*EXERCISE GOAL*. If a line includes "RingLine", copy it out of the entries.

(Collected data entries)
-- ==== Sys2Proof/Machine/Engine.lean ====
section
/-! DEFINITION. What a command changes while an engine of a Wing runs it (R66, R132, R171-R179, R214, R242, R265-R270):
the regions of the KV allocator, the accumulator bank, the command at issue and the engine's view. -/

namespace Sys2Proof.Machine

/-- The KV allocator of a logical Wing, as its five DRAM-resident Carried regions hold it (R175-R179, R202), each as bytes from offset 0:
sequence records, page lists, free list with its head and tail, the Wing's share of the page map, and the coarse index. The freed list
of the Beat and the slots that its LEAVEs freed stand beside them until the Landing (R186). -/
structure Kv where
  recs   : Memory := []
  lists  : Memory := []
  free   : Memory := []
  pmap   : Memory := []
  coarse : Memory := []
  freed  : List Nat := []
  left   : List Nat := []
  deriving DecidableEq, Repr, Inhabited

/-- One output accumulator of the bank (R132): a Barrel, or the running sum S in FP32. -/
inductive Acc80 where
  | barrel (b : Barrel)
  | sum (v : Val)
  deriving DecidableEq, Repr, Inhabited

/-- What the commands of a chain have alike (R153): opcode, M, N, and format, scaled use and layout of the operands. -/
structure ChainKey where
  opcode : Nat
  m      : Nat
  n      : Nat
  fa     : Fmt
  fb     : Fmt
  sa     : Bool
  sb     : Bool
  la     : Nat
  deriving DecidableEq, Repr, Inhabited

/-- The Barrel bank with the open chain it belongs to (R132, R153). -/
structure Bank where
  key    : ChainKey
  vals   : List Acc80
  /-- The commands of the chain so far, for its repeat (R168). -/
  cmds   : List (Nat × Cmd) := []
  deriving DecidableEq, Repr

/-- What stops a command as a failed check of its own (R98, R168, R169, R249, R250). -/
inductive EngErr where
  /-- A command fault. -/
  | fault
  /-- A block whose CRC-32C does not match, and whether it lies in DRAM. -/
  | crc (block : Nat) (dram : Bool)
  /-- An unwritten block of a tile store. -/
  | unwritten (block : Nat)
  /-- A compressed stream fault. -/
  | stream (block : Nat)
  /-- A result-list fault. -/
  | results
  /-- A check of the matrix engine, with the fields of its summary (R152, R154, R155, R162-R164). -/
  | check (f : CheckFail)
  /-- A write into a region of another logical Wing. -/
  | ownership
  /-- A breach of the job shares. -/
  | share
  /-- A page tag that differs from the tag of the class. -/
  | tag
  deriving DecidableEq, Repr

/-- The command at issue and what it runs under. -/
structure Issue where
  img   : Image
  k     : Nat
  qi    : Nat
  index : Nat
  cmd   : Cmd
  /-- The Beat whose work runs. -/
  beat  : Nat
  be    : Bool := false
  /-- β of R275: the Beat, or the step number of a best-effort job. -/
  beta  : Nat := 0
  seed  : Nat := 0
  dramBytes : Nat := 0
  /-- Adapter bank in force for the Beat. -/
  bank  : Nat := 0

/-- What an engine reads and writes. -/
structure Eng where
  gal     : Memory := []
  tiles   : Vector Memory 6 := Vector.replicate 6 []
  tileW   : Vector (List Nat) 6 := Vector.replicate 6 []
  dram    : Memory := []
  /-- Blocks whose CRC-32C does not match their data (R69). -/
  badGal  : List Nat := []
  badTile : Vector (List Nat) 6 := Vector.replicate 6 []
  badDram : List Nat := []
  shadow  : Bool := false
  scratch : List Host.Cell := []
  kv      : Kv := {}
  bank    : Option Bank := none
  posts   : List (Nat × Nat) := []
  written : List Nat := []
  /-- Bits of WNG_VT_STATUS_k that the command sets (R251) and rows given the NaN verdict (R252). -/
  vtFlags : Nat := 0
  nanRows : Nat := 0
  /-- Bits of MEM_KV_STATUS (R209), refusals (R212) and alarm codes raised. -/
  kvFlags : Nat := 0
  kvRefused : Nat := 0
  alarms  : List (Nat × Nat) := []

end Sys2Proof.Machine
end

==

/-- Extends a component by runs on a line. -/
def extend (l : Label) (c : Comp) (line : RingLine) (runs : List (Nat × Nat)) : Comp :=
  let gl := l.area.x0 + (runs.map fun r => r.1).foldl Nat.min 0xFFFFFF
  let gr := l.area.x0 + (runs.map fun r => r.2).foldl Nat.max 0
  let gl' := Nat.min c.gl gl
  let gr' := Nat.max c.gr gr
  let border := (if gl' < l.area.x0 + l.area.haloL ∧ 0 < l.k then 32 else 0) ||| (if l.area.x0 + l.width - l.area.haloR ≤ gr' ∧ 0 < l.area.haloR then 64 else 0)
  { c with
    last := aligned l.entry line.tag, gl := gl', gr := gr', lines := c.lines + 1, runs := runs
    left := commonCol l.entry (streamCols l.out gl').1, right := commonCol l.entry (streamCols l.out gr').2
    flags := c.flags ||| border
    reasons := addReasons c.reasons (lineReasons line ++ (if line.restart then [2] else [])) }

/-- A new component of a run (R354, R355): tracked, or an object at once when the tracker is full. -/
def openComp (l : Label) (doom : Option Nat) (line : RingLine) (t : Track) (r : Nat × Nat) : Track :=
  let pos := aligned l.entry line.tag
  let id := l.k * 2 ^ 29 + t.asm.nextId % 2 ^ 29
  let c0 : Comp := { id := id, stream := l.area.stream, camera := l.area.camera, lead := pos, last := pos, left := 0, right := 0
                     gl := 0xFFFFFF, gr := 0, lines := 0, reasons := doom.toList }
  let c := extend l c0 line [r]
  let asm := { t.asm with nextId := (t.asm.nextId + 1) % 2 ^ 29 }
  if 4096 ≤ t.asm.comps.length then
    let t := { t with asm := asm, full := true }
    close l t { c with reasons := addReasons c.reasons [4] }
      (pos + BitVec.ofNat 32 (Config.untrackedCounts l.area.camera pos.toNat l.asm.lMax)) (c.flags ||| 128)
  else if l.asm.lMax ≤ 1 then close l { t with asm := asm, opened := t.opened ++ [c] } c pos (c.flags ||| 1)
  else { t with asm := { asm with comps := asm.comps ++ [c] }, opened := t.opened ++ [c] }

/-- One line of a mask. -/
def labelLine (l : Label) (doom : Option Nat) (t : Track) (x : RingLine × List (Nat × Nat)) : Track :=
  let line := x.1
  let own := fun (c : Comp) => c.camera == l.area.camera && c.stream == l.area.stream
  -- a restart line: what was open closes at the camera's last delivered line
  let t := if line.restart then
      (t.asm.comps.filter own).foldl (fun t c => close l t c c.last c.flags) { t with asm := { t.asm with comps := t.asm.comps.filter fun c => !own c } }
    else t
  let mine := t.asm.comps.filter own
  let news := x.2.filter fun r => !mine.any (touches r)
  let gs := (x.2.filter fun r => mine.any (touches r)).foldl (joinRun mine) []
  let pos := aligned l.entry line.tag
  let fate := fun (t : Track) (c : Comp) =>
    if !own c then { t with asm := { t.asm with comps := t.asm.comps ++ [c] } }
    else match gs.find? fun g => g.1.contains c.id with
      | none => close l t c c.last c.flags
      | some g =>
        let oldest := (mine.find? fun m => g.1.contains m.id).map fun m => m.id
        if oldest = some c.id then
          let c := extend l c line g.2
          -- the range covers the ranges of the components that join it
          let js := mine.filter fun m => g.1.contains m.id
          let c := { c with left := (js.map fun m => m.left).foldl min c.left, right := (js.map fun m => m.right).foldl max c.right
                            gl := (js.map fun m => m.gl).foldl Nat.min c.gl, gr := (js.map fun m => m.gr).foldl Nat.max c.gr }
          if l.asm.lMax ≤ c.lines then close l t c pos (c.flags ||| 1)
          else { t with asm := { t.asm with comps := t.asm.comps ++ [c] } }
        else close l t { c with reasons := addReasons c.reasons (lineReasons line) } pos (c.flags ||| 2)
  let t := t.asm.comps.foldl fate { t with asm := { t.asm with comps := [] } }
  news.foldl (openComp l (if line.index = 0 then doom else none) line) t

*WRITTEN ANSWER*.
def extend (l : Label) (c : Comp) (line : RingLine) (runs : List (Nat × Nat)) : Comp :=
def openComp (l : Label) (doom : Option Nat) (line : RingLine) (t : Track) (r : Nat × Nat) : Track :=
def labelLine (l : Label) (doom : Option Nat) (t : Track) (x : RingLine × List (Nat × Nat)) : Track :=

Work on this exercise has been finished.